3aNS4. The ASA's role in preventing nonoccupational hearing loss in the United States.

William W. Clark

Central Inst. for the Deaf, 818 S. Euclid, St. Louis, MO 63110

Recent evidence has suggested that exposure to excessive noise outside the workplace is making a significant negative contribution to the hearing of Americans, both young and old. Once considered a hazard only to those who worked where loud noise necessarily accompanied manufacturing processes, excessive noise exposure also threatens the hearing of individuals who engage in noise leisure activities such as hunting and sport shooting or listening to amplified music through headphones or in ``boom box'' automobiles. ASA can help to prevent nonoccupational hearing loss in several ways. The collective scientific and engineering expertise of ASA members should be exploited to conduct and report careful, quantitative studies on noise exposure associated with leisure activities.

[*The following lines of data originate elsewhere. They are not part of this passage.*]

-- ==== Sys2Proof/Machine/Operands.lean ====
section
/-! DEFINITION. The operands of the commands as they are read from bytes: records and requests (R173, R176, R180, R181),
windows (R91), and the payloads of the management commands (R189). -/

namespace Sys2Proof.Machine

/-! ### Records and requests -/

/-- The eleven request kinds (R180). -/
inductive ReqKind where
  | openFrame
  | putRows
  | sealFrame
  | abandonFrame
  | bind
  | unbind
  | claim
  | release
  | fetch
  | fetchMask
  | subscribe
  deriving DecidableEq, Repr

/-- The request kind a kind byte names (R180). -/
def reqKindOf (b : Byte) : Option ReqKind :=
  match b.toNat with
  | 1 => some .openFrame
  | 2 => some .putRows
  | 3 => some .sealFrame
  | 4 => some .abandonFrame
  | 17 => some .bind
  | 18 => some .unbind
  | 19 => some .claim
  | 20 => some .release
  | 21 => some .fetch
  | 22 => some .fetchMask
  | 23 => some .subscribe
  | _ => none

/-- The payload length suits the kind (R181); a PUT_ROWS is malformed only when its payload is empty (R176). -/
def lengthSuits (k : ReqKind) (len : Nat) : Bool :=
  match k with
  | .openFrame => len = 6
  | .putRows => decide (1 ≤ len)
  | .sealFrame => len = 0
  | .abandonFrame => len = 0
  | .bind => len = 11
  | .unbind => len = 0
  | .claim => len = 5
  | .release => len = 1
  | .fetch => len = 3
  | .fetchMask => len = 6
  | .subscribe => len = 1

/-- The kind of a well-formed request; none when it is malformed (R176). -/
def requestKind (r : Request) : Option ReqKind :=
  match reqKindOf r.kind with
  | none => none
  | some k => if lengthSuits k r.payload.length then some k else none

/-- The request a received run of bytes carries, when the record is good: it holds a header and a CRC, its length
field is the number of payload bytes and within the longest payload, and its CRC is right (R173). -/
def goodRecord (bytes : List Byte) : Option Request :=
  let n := bytes.length
  let payload := (bytes.drop 5).take (n - 7)
  if 7 ≤ n ∧ field bytes 2 3 = n - 7 ∧ n - 7 ≤ Config.maxPayload ∧
      field bytes (n - 2) 2 = (crc16 (bytes.take (n - 2))).toNat then
    some ⟨bytes.getD 0 0, bytes.getD 1 0, payload⟩
  else none

/-- The kinds of claim (R181). -/
inductive ClaimKind where
  | next
  | latest
  | number
  deriving DecidableEq, Repr

/-- The claim kind a byte names, if it names one (R181). -/
def claimKindOf : Nat → Option ClaimKind
  | 0 => some .next
  | 1 => some .latest
  | 2 => some .number
  | _ => none

/-- The modes of FETCH_MASK (R181). -/
inductive MaskMode where
  | frame
  | since
  deriving DecidableEq, Repr

/-- The FETCH_MASK mode a byte names, if it names one (R181). -/
def maskModeOf : Nat → Option MaskMode
  | 0 => some .frame
  | 1 => some .since
  | _ => none

/-! ### Windows -/

/-- The window a BIND payload carries (R181). -/
def windowOf (p : List Byte) : Window :=
  { x0 := field p 1 2, y0 := field p 3 2, w := field p 5 2, h := field p 7 2, d := field p 9 1,
    badge := field p 10 1 ≠ 0 }

/-- A window is valid for a picture of width W and height H luma samples (R91). -/
def windowValid (W H : Nat) (v : Window) : Bool :=
  decide (1 ≤ v.d ∧ v.d ≤ 4) &&
  decide (v.x0 % 2 = 0 ∧ v.x0 + 2 ≤ W) &&
  decide (v.y0 % 2 = 0 ∧ v.y0 + 2 ≤ H) &&
  decide (v.w % (8 * v.d) = 0 ∧ 8 * v.d ≤ v.w ∧ v.w ≤ 2048) &&
  decide (v.h % (8 * v.d) = 0 ∧ 8 * v.d ≤ v.h ∧ v.h ≤ 1280)

/-- The output width of a window (R91, R114). -/
def outWidth (v : Window) : Nat := v.w / v.d

/-- The output height of a window (R91, R114). -/
def outHeight (v : Window) : Nat := v.h / v.d

/-- The band count of a window (R91). -/
def bandCount (v : Window) : Nat := outHeight v / 8

/-- The cost of one band's burst: w × 8d luma samples and half as many chroma (R91, R131). -/
def bandCost (v : Window) : Nat := 2 + ceilDiv (v.w * 8 * v.d * 3 / 2) 256

/-- The cost of an ingest tile row of a source c tile columns wide (R35, R131). -/
def ingestRowCost (cols : Nat) : Nat := 2 + ceilDiv (64 * cols * 64 * 3 / 2) 256

/-- The cost of a detector tile row of a source c tile columns wide (R51, R131). -/
def detectorRowCost (cols : Nat) : Nat := 2 + ceilDiv (64 * cols * 64) 256

/-! ### Management payloads -/

/-- A flag byte reads any value other than 0 as set (R189). -/
def flagAt (p : List Byte) (off : Nat) : Bool := field p off 1 ≠ 0

/-- One source's four bytes of a SET_PLAN payload (R189); a disabled source has quota 0 (R1). -/
def sourcePlanOf (p : List Byte) (off : Nat) : SourcePlan :=
  { enabled := flagAt p off, cols := field p (off + 1) 1, rows := field p (off + 2) 1,
    quota := if flagAt p off then field p (off + 3) 1 else 0 }

/-- The plan a SET_PLAN payload carries (R189). -/
def planOf (p : List Byte) : Plan :=
  { slots := field p 0 1, source := ⟨sourcePlanOf p 1, sourcePlanOf p 5⟩ }

/-- The settings a SET_DETECT payload carries, brought into range (R67). -/
def detectOf (p : List Byte) : DetectSettings :=
  let hi := min (field p 1 2) 4080
  { tHi := hi, tLo := min (field p 3 2) hi, quiet := max 1 (min (field p 5 1) 15),
    percent := max 1 (min (field p 6 1) 100) }

/-- The allowances a SET_SCHEDULE payload carries (R189). -/
def allowanceOf (p : List Byte) : PerReq Nat :=
  ⟨⟨field p 0 2, field p 2 2⟩, field p 4 2, ⟨field p 6 2, field p 8 2, field p 10 2, field p 12 2⟩⟩

/-- The priority lane a SET_SCHEDULE code names: RL0 to RL3 are 0 to 3 and none is 255; another code is refused (R139, R189). -/
def priorityOf : Nat → Option (Option RLane)
  | 0 => some (some .r0)
  | 1 => some (some .r1)
  | 2 => some (some .r2)
  | 3 => some (some .r3)
  | 255 => some none
  | _ => none

/-- The generator that a generator code and a source byte name; none when refused (R169, R189). -/
def generatorOf (code x : Nat) : Option Generator :=
  match code with
  | 0 => (srcOf x).map .scene
  | 1 => (srcOf x).map .chapter
  | 2 => (srcOf x).map .stalled
  | 3 => some .cue
  | 4 => (srcOf x).map .evict
  | 5 => some .poolLow
  | 255 => some .off
  | _ => none

/-- The six generators of a SET_ROUTE payload, when none is refused (R169). -/
def generatorsOf (p : List Byte) : Option (List Generator) :=
  (List.range 6).mapM (fun c => generatorOf (field p (2 * c) 1) (field p (2 * c + 1) 1))

/-- The edge setting a SET_CUE code names (R189). -/
def edgeOf : Nat → Option EdgeSetting
  | 0 => some .rising
  | 1 => some .falling
  | 2 => some .both
  | _ => none

/-- The cue settings a SET_CUE payload carries, W_cue brought into range; none when refused (R155). -/
def cueSettingsOf (p : List Byte) : Option CueSettings :=
  match edgeOf (field p 1 1), srcOf (field p 2 1) with
  | some e, some x =>
    some { enabled := flagAt p 0, edge := e, target := x, spacing := field p 3 1,
           window := max 1 (min (field p 4 1) 15) }
  | _, _ => none

/-- The attribute a value code names (R189). -/
def attrOf : Nat → Option Attr
  | 0 => some .none
  | 1 => some .privacy
  | 2 => some .badge
  | 3 => some .ignore
  | _ => none

/-- The lines a BADGE_WRITE's line count asks for: above 16 is taken as 16 (R80, R190). -/
def badgeLineCount (p : List Byte) : Nat := min (field p 1 1) 16

/-- A stencil line from its eight bytes: bit b is bit b mod 8 of byte b div 8 (R189). -/
def stencilLineOf (bs : List Byte) : BitVec 64 :=
  (List.range 8).foldl (fun acc k => acc ||| ((bs.getD k 0).zeroExtend 64 <<< (8 * k))) 0

end Sys2Proof.Machine
end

Recommendations concerning hazardous exposures can be developed by the ASA and disseminated to the public through the media, to manufacturers of noise products, and to appropriate regulatory bodies. Educational programs can be developed by the ASA for use in schools, 4-H clubs, scouting, gun clubs, and other community organizations. These efforts would increase the visibility of the ASA nationally, and may reduce the impact of nonoccupational noise exposure on Americans.